-- ==== Sys2Proof/Laws/PerInstr.lean ====
section
/-! SUPPORT. One lemma per constructor: the bytes of a well-formed instruction tell its own length (30_encoding.md R75)
or its route (R79, R80). -/

namespace Sys2Proof.Laws.CommandLength

/-- The length that R75 tells from a command's first bytes is the length of the command; a report's bytes route to
the instruction they encode (R80). -/
def Statement (i : Instr) : Prop :=
  i.wellFormed = true →
    match encode i with
    | .command bytes => commandLength (fun k => bytes.getD k 0x00) = some bytes.length
    | .report bytes => decodeReport bytes = i

theorem setpxOff (x : U16) (y : U16) : Statement (.setpxOff x y) := fun _ => rfl

theorem setpxOn (x : U16) (y : U16) : Statement (.setpxOn x y) := fun _ => rfl

theorem getpx (x : U16) (y : U16) : Statement (.getpx x y) := fun _ => rfl

theorem fillOff : Statement .fillOff := fun _ => rfl

theorem fillOn : Statement .fillOn := fun _ => rfl

theorem invert : Statement .invert := fun _ => rfl

theorem invrow (row : U16) : Statement (.invrow row) := fun _ => rfl

theorem clrdirty : Statement .clrdirty := fun _ => rfl

theorem copy (data : List Byte) : Statement (.copy data) := by
  intro h
  have hlt : data.length < 65536 := by simpa [Instr.wellFormed] using h
  have hn : (u16 (BitVec.ofNat 8 data.length) (BitVec.ofNat 8 (data.length / 256))).toNat = data.length := by
    rw [toNat_u16]; simp; omega
  simp [encode, commandLength, opcodeFormat, hn]; omega

theorem prcharOff (c : Byte) (row : U16) (col : U16) : Statement (.prcharOff c row col) := fun _ => rfl

theorem prcharOn (c : Byte) (row : U16) (col : U16) : Statement (.prcharOn c row col) := fun _ => rfl

theorem printOff (row : U16) (col : U16) (text : List Byte) : Statement (.printOff row col text) := by
  intro h
  have hlt : text.length < 256 := by simpa [Instr.wellFormed] using h
  simp [encode, commandLength, opcodeFormat, Nat.mod_eq_of_lt hlt]; omega

theorem printOn (row : U16) (col : U16) (text : List Byte) : Statement (.printOn row col text) := by
  intro h
  have hlt : text.length < 256 := by simpa [Instr.wellFormed] using h
  simp [encode, commandLength, opcodeFormat, Nat.mod_eq_of_lt hlt]; omega

theorem flush : Statement .flush := fun _ => rfl

theorem rdstat : Statement .rdstat := fun _ => rfl

theorem popev : Statement .popev := fun _ => rfl

theorem rptBtn (payload : List Byte) : Statement (.rptBtn payload) := fun _ => rfl

theorem rptPad (payload : List Byte) : Statement (.rptPad payload) := fun _ => rfl

theorem rptIgnored (report : List Byte) : Statement (.rptIgnored report) := by
  intro h
  cases report with
  | nil => rfl
  | cons tag rest =>
    simp only [Instr.wellFormed, Bool.and_eq_true, decide_eq_true_iff] at h
    simp only [encode, decodeReport]
    split
    · exact absurd rfl h.1
    · exact absurd rfl h.2
    · rfl

end Sys2Proof.Laws.CommandLength
end

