-- ==== Sys2Proof/Tests/Slice0.lean ====
section
/-! SUPPORT. Tests of the model's own work. Expected results are the vectors and worked examples of
95_test_vectors.md (`V<n>`, `E<n>`) or hand calculation from the rule named. Then, for each statement with hypotheses,
a state and operands that meet them, at the boundaries of its clauses. -/

namespace Sys2Proof.Tests

-- One theorem at a time: the evaluations need no parallel threads.
set_option Elab.async false

open Sys2Proof Sys2Proof.Machine

/-- What a next state shows, if the outcome is one. -/
def shown {α : Type} (o : Host.Outcome State Fault Refusal) (f : State → α) : Option α :=
  match o with
  | .next t => some (f t)
  | .fault _ => none
  | .refused _ => none

/-- An outcome that shows something is a next state that shows it. -/
theorem next_of_shown {α : Type} {o : Host.Outcome State Fault Refusal} {f : State → α} {v : α}
    (h : shown o f = some v) : ∃ t, o = .next t ∧ f t = v := by
  unfold shown at h
  split at h
  · next t => exact ⟨t, rfl, by simpa using h⟩
  · simp at h
  · simp at h

/-- A small legal configuration: 8 by 16 pixels, 16 bytes; button 1 is shift, 3 the sentinel; 4 queue places. -/
def tinyConfig : Config :=
  { hardwareConfig with width := 8, height := 16, buttonCount := 5, noneIndex := some 3, shiftIndex := 1,
                        padMin := 32, evqCap := 4 }

def tiny : State := State.initial tinyConfig

/-- A state whose next step takes the given action of the host. -/
def acting (a : HostAction) (s : State) : State := { s with env := { s.env with input := [a] } }

/-- A queue of `n` events. -/
def queue (n : Nat) : List Event := List.replicate n (.padChange 2 0x20 false)

/-- A payload of 32 bytes whose samples 0 and 1 are the given bytes and whose sample `j` names pad `j` with 0. -/
def payload (b0 b1 b2 b3 : Byte) : List Byte :=
  [b0, b1, b2, b3] ++ (List.range 14).flatMap fun j => [0x00, BitVec.ofNat 8 (16 * (j + 2))]

/-- The small machine with its sequencer in a given place and one transport read decided. -/
def sequenced (phase : Phase) (reading : Option Nat) (r : ReadResult) : State :=
  { tiny with cfg := { tinyConfig with padN := ⟨2, by decide⟩ },
              host := { phase := phase, reading := reading, lastTick := none }, env := { tiny.env with reads := [r] } }

/-! ## WellFormed: an ill-formed term for each check -/

theorem test_illFormed_copy : (Instr.copy (List.replicate 65536 0x00)).wellFormed = false := by
  rw [Instr.wellFormed, List.length_replicate]; rfl
theorem test_wellFormed_copy : (Instr.copy (List.replicate 65535 0x00)).wellFormed = true := by
  rw [Instr.wellFormed, List.length_replicate]; rfl
theorem test_illFormed_printOff : (Instr.printOff 0 0 (List.replicate 256 0x41)).wellFormed = false := by decide +kernel
theorem test_illFormed_printOn : (Instr.printOn 0 0 (List.replicate 256 0x41)).wellFormed = false := by decide +kernel
theorem test_wellFormed_printOn : (Instr.printOn 0 0 (List.replicate 255 0x41)).wellFormed = true := by decide +kernel
theorem test_illFormed_ignoredButton : (Instr.rptIgnored [0x01]).wellFormed = false := by decide
theorem test_illFormed_ignoredPad : (Instr.rptIgnored [0x20, 0x00]).wellFormed = false := by decide
theorem test_wellFormed_ignoredEmpty : (Instr.rptIgnored []).wellFormed = true := by decide

/-! ## Decode: a word of every row, written out from R72 to R74, R79, R80 -/

theorem test_decode_setpxOff :
    decodeItem (.command [0b00010000, 0x03, 0x00, 0x0A, 0x00]) = .ok (.setpxOff 3 10) := by rfl
/-- V1. -/
theorem test_decode_setpxOn :
    decodeItem (.command [0b00010001, 0x03, 0x00, 0x0A, 0x00]) = .ok (.setpxOn 3 10) := by rfl
theorem test_decode_getpx :
    decodeItem (.command [0b00010010, 0x34, 0x12, 0xCD, 0xAB]) = .ok (.getpx 0x1234 0xABCD) := by rfl
theorem test_decode_fillOff : decodeItem (.command [0b00100000]) = .ok .fillOff := by rfl
theorem test_decode_fillOn : decodeItem (.command [0b00100001]) = .ok .fillOn := by rfl
theorem test_decode_invert : decodeItem (.command [0b00100010]) = .ok .invert := by rfl
theorem test_decode_invrow : decodeItem (.command [0b00100100, 0x07, 0x01]) = .ok (.invrow 0x0107) := by rfl
theorem test_decode_clrdirty : decodeItem (.command [0b00100110]) = .ok .clrdirty := by rfl
theorem test_decode_copy :
    decodeItem (.command [0b00101000, 0x02, 0x00, 0xAA, 0x55]) = .ok (.copy [0xAA, 0x55]) := by rfl
/-- Format `CG` has the code byte before the row (R72). -/
theorem test_decode_prcharOff :
    decodeItem (.command [0b00110000, 0x41, 0x01, 0x00, 0x0A, 0x00]) = .ok (.prcharOff 0x41 1 10) := by rfl
theorem test_decode_prcharOn :
    decodeItem (.command [0b00110001, 0x7F, 0x01, 0x02, 0x0A, 0x0B]) = .ok (.prcharOn 0x7F 0x0201 0x0B0A) := by rfl
theorem test_decode_printOff :
    decodeItem (.command [0b00110010, 0x07, 0x00, 0x64, 0x00, 0x00]) = .ok (.printOff 7 100 []) := by rfl
theorem test_decode_printOn :
    decodeItem (.command [0b00110011, 0x07, 0x00, 0x64, 0x00, 0x02, 0x41, 0x42]) =
      .ok (.printOn 7 100 [0x41, 0x42]) := by rfl
theorem test_decode_flush : decodeItem (.command [0b01000000]) = .ok .flush := by rfl
theorem test_decode_rdstat : decodeItem (.command [0b01000100]) = .ok .rdstat := by rfl
theorem test_decode_popev : decodeItem (.command [0b01010000]) = .ok .popev := by rfl
theorem test_decode_rptBtn :
    decodeItem (.report [0x01, 0x21, 0x04, 0x00, 0x00, 0x0F]) = .ok (.rptBtn [0x21, 0x04, 0x00, 0x00, 0x0F]) := by rfl
theorem test_decode_rptPad : decodeItem (.report [0x20, 0x58, 0x32]) = .ok (.rptPad [0x58, 0x32]) := by rfl
theorem test_decode_rptIgnored : decodeItem (.report [0x07, 0xAA]) = .ok (.rptIgnored [0x07, 0xAA]) := by rfl
theorem test_decode_emptyReport : decodeItem (.report []) = .ok (.rptIgnored []) := by rfl
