-- ==== Sys2Proof/WellFormed.lean ====
section
/-! DEFINITION. Which terms of `Instr` are whole instructions. Every immediate fits its field by its
type, so the one check left is that of spec/30_encoding.md R130: 0xCB is always followed by exactly
one further byte, so the primary row PREFIX CB alone is no whole instruction. -/

namespace Sys2Proof

/-- The row PREFIX CB is the first byte of a two-byte instruction, not an instruction (R130, R145). -/
def Instr.isPrefixAlone (i : Instr) : Bool := decide (i = .prefixCb)

/-- A whole instruction, which the encoder writes and the decoder reads back. -/
def Instr.WellFormed (i : Instr) : Bool := !i.isPrefixAlone

end Sys2Proof
end

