-- ==== Sys2Proof/Machine/Alu8.lean ====
section
/-! DEFINITION. 8-bit arithmetic and logic (spec/41_alu8.md). -/

namespace Sys2Proof.Machine

/-- A and F from an accumulator operation on `v` (R206 to R229). -/
def aluA (op : AluOp) (v : Byte) (cycles : Nat) (s : State) : Result :=
  let r := aluResult op s.regs.a v s.flags.c
  ((s.setReg .a r.1).setFlags r.2).done cycles

/-- The register form and the (HL) form (spec/41_alu8.md section 2). -/
def aluOperand (op : AluOp) (o : Operand8) (s : State) : Result :=
  match o with
  | .reg r => aluA op (s.reg r) 1 s
  | .atHL => s.withByte s.hl fun v => aluA op v 2 s

/-- A byte is changed together with the flags, in a register (R230, R232) or at HL, where the flags are
written before the store (R231, R233). -/
def modify8 (f : Byte → Flags → Byte × Flags) (o : Operand8) (s : State) : Result :=
  match o with
  | .reg r => ((s.setReg r (f (s.reg r) s.flags).1).setFlags (f (s.reg r) s.flags).2).done 1
  | .atHL =>
    s.withByte s.hl fun v =>
      (s.setFlags (f v s.flags).2).withStore s.hl (f v s.flags).1 fun t => t.done 3

/-! ADD (R206 to R208) -/

def execAdd_B (s : State) : Result := aluOperand .add (.reg .b) s
def execAdd_C (s : State) : Result := aluOperand .add (.reg .c) s
def execAdd_D (s : State) : Result := aluOperand .add (.reg .d) s
def execAdd_E (s : State) : Result := aluOperand .add (.reg .e) s
def execAdd_H (s : State) : Result := aluOperand .add (.reg .h) s
def execAdd_L (s : State) : Result := aluOperand .add (.reg .l) s
def execAdd_atHL (s : State) : Result := aluOperand .add .atHL s
def execAdd_A (s : State) : Result := aluOperand .add (.reg .a) s
def execAdd_n8 (n : Byte) (s : State) : Result := aluA .add n 2 s

/-! ADC (R209 to R211) -/

def execAdc_B (s : State) : Result := aluOperand .adc (.reg .b) s
def execAdc_C (s : State) : Result := aluOperand .adc (.reg .c) s
def execAdc_D (s : State) : Result := aluOperand .adc (.reg .d) s
def execAdc_E (s : State) : Result := aluOperand .adc (.reg .e) s
def execAdc_H (s : State) : Result := aluOperand .adc (.reg .h) s
def execAdc_L (s : State) : Result := aluOperand .adc (.reg .l) s
def execAdc_atHL (s : State) : Result := aluOperand .adc .atHL s
def execAdc_A (s : State) : Result := aluOperand .adc (.reg .a) s
def execAdc_n8 (n : Byte) (s : State) : Result := aluA .adc n 2 s

/-! SUB (R212 to R214) -/

def execSub_B (s : State) : Result := aluOperand .sub (.reg .b) s
def execSub_C (s : State) : Result := aluOperand .sub (.reg .c) s
def execSub_D (s : State) : Result := aluOperand .sub (.reg .d) s
def execSub_E (s : State) : Result := aluOperand .sub (.reg .e) s
def execSub_H (s : State) : Result := aluOperand .sub (.reg .h) s
def execSub_L (s : State) : Result := aluOperand .sub (.reg .l) s
def execSub_atHL (s : State) : Result := aluOperand .sub .atHL s
def execSub_A (s : State) : Result := aluOperand .sub (.reg .a) s
def execSub_n8 (n : Byte) (s : State) : Result := aluA .sub n 2 s

/-! SBC (R215 to R217) -/

def execSbc_B (s : State) : Result := aluOperand .sbc (.reg .b) s
def execSbc_C (s : State) : Result := aluOperand .sbc (.reg .c) s
def execSbc_D (s : State) : Result := aluOperand .sbc (.reg .d) s
def execSbc_E (s : State) : Result := aluOperand .sbc (.reg .e) s
def execSbc_H (s : State) : Result := aluOperand .sbc (.reg .h) s
def execSbc_L (s : State) : Result := aluOperand .sbc (.reg .l) s
def execSbc_atHL (s : State) : Result := aluOperand .sbc .atHL s
def execSbc_A (s : State) : Result := aluOperand .sbc (.reg .a) s
def execSbc_n8 (n : Byte) (s : State) : Result := aluA .sbc n 2 s

/-! AND (R218 to R220) -/

def execAnd_B (s : State) : Result := aluOperand .and (.reg .b) s
def execAnd_C (s : State) : Result := aluOperand .and (.reg .c) s
def execAnd_D (s : State) : Result := aluOperand .and (.reg .d) s
def execAnd_E (s : State) : Result := aluOperand .and (.reg .e) s
def execAnd_H (s : State) : Result := aluOperand .and (.reg .h) s
def execAnd_L (s : State) : Result := aluOperand .and (.reg .l) s
def execAnd_atHL (s : State) : Result := aluOperand .and .atHL s
def execAnd_A (s : State) : Result := aluOperand .and (.reg .a) s
def execAnd_n8 (n : Byte) (s : State) : Result := aluA .and n 2 s

/-! XOR (R221 to R223) -/

def execXor_B (s : State) : Result := aluOperand .xor (.reg .b) s
def execXor_C (s : State) : Result := aluOperand .xor (.reg .c) s
def execXor_D (s : State) : Result := aluOperand .xor (.reg .d) s
def execXor_E (s : State) : Result := aluOperand .xor (.reg .e) s
def execXor_H (s : State) : Result := aluOperand .xor (.reg .h) s
def execXor_L (s : State) : Result := aluOperand .xor (.reg .l) s
def execXor_atHL (s : State) : Result := aluOperand .xor .atHL s
def execXor_A (s : State) : Result := aluOperand .xor (.reg .a) s
def execXor_n8 (n : Byte) (s : State) : Result := aluA .xor n 2 s

/-! OR (R224 to R226) -/

def execOr_B (s : State) : Result := aluOperand .or (.reg .b) s
def execOr_C (s : State) : Result := aluOperand .or (.reg .c) s
def execOr_D (s : State) : Result := aluOperand .or (.reg .d) s
def execOr_E (s : State) : Result := aluOperand .or (.reg .e) s
def execOr_H (s : State) : Result := aluOperand .or (.reg .h) s
def execOr_L (s : State) : Result := aluOperand .or (.reg .l) s
def execOr_atHL (s : State) : Result := aluOperand .or .atHL s
def execOr_A (s : State) : Result := aluOperand .or (.reg .a) s
def execOr_n8 (n : Byte) (s : State) : Result := aluA .or n 2 s

/-! CP (R227 to R229) -/

def execCp_B (s : State) : Result := aluOperand .cp (.reg .b) s
def execCp_C (s : State) : Result := aluOperand .cp (.reg .c) s
def execCp_D (s : State) : Result := aluOperand .cp (.reg .d) s
def execCp_E (s : State) : Result := aluOperand .cp (.reg .e) s
def execCp_H (s : State) : Result := aluOperand .cp (.reg .h) s
def execCp_L (s : State) : Result := aluOperand .cp (.reg .l) s
def execCp_atHL (s : State) : Result := aluOperand .cp .atHL s
def execCp_A (s : State) : Result := aluOperand .cp (.reg .a) s
def execCp_n8 (n : Byte) (s : State) : Result := aluA .cp n 2 s

/-! INC (R230, R231) -/

def execIncB (s : State) : Result := modify8 inc8 (.reg .b) s
def execIncC (s : State) : Result := modify8 inc8 (.reg .c) s
def execIncD (s : State) : Result := modify8 inc8 (.reg .d) s
def execIncE (s : State) : Result := modify8 inc8 (.reg .e) s
def execIncH (s : State) : Result := modify8 inc8 (.reg .h) s
def execIncL (s : State) : Result := modify8 inc8 (.reg .l) s
def execIncAtHL (s : State) : Result := modify8 inc8 .atHL s
def execIncA (s : State) : Result := modify8 inc8 (.reg .a) s

/-! DEC (R232, R233) -/

def execDecB (s : State) : Result := modify8 dec8 (.reg .b) s
def execDecC (s : State) : Result := modify8 dec8 (.reg .c) s
def execDecD (s : State) : Result := modify8 dec8 (.reg .d) s
def execDecE (s : State) : Result := modify8 dec8 (.reg .e) s
def execDecH (s : State) : Result := modify8 dec8 (.reg .h) s
def execDecL (s : State) : Result := modify8 dec8 (.reg .l) s
def execDecAtHL (s : State) : Result := modify8 dec8 .atHL s
def execDecA (s : State) : Result := modify8 dec8 (.reg .a) s

/-! Accumulator adjust and the flag instructions (R234 to R237) -/

/-- `DAA` (R234). -/
def execDaa (s : State) : Result :=
  let r := daaResult s.regs.a s.flags
  ((s.setReg .a r.1).setFlags r.2).done 1

/-- `CPL` (R235). -/
def execCpl (s : State) : Result :=
  ((s.setReg .a (s.regs.a ^^^ 0xFF)).setFlags (cplFlags s.flags)).done 1

/-- `SCF` (R236). -/
def execScf (s : State) : Result := (s.setFlags (scfFlags s.flags)).done 1

/-- `CCF` (R237). -/
def execCcf (s : State) : Result := (s.setFlags (ccfFlags s.flags)).done 1

end Sys2Proof.Machine
end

-----

● **WORK REQUEST**
Go through the material above and output exactly the lines from the one containing "to R217) -/" through the one containing "def execXor_C (s".

● **RESPONSE TO THIS EXERCISE**
/-! SBC (R215 to R217) -/

def execSbc_B (s : State) : Result := aluOperand .sbc (.reg .b) s
def execSbc_C (s : State) : Result := aluOperand .sbc (.reg .c) s
def execSbc_D (s : State) : Result := aluOperand .sbc (.reg .d) s
def execSbc_E (s : State) : Result := aluOperand .sbc (.reg .e) s
def execSbc_H (s : State) : Result := aluOperand .sbc (.reg .h) s
def execSbc_L (s : State) : Result := aluOperand .sbc (.reg .l) s
def execSbc_atHL (s : State) : Result := aluOperand .sbc .atHL s
def execSbc_A (s : State) : Result := aluOperand .sbc (.reg .a) s
def execSbc_n8 (n : Byte) (s : State) : Result := aluA .sbc n 2 s

/-! AND (R218 to R220) -/

def execAnd_B (s : State) : Result := aluOperand .and (.reg .b) s
def execAnd_C (s : State) : Result := aluOperand .and (.reg .c) s
def execAnd_D (s : State) : Result := aluOperand .and (.reg .d) s
def execAnd_E (s : State) : Result := aluOperand .and (.reg .e) s
def execAnd_H (s : State) : Result := aluOperand .and (.reg .h) s
def execAnd_L (s : State) : Result := aluOperand .and (.reg .l) s
def execAnd_atHL (s : State) : Result := aluOperand .and .atHL s
def execAnd_A (s : State) : Result := aluOperand .and (.reg .a) s
def execAnd_n8 (n : Byte) (s : State) : Result := aluA .and n 2 s

/-! XOR (R221 to R223) -/

def execXor_B (s : State) : Result := aluOperand .xor (.reg .b) s
def execXor_C (s : State) : Result := aluOperand .xor (.reg .c) s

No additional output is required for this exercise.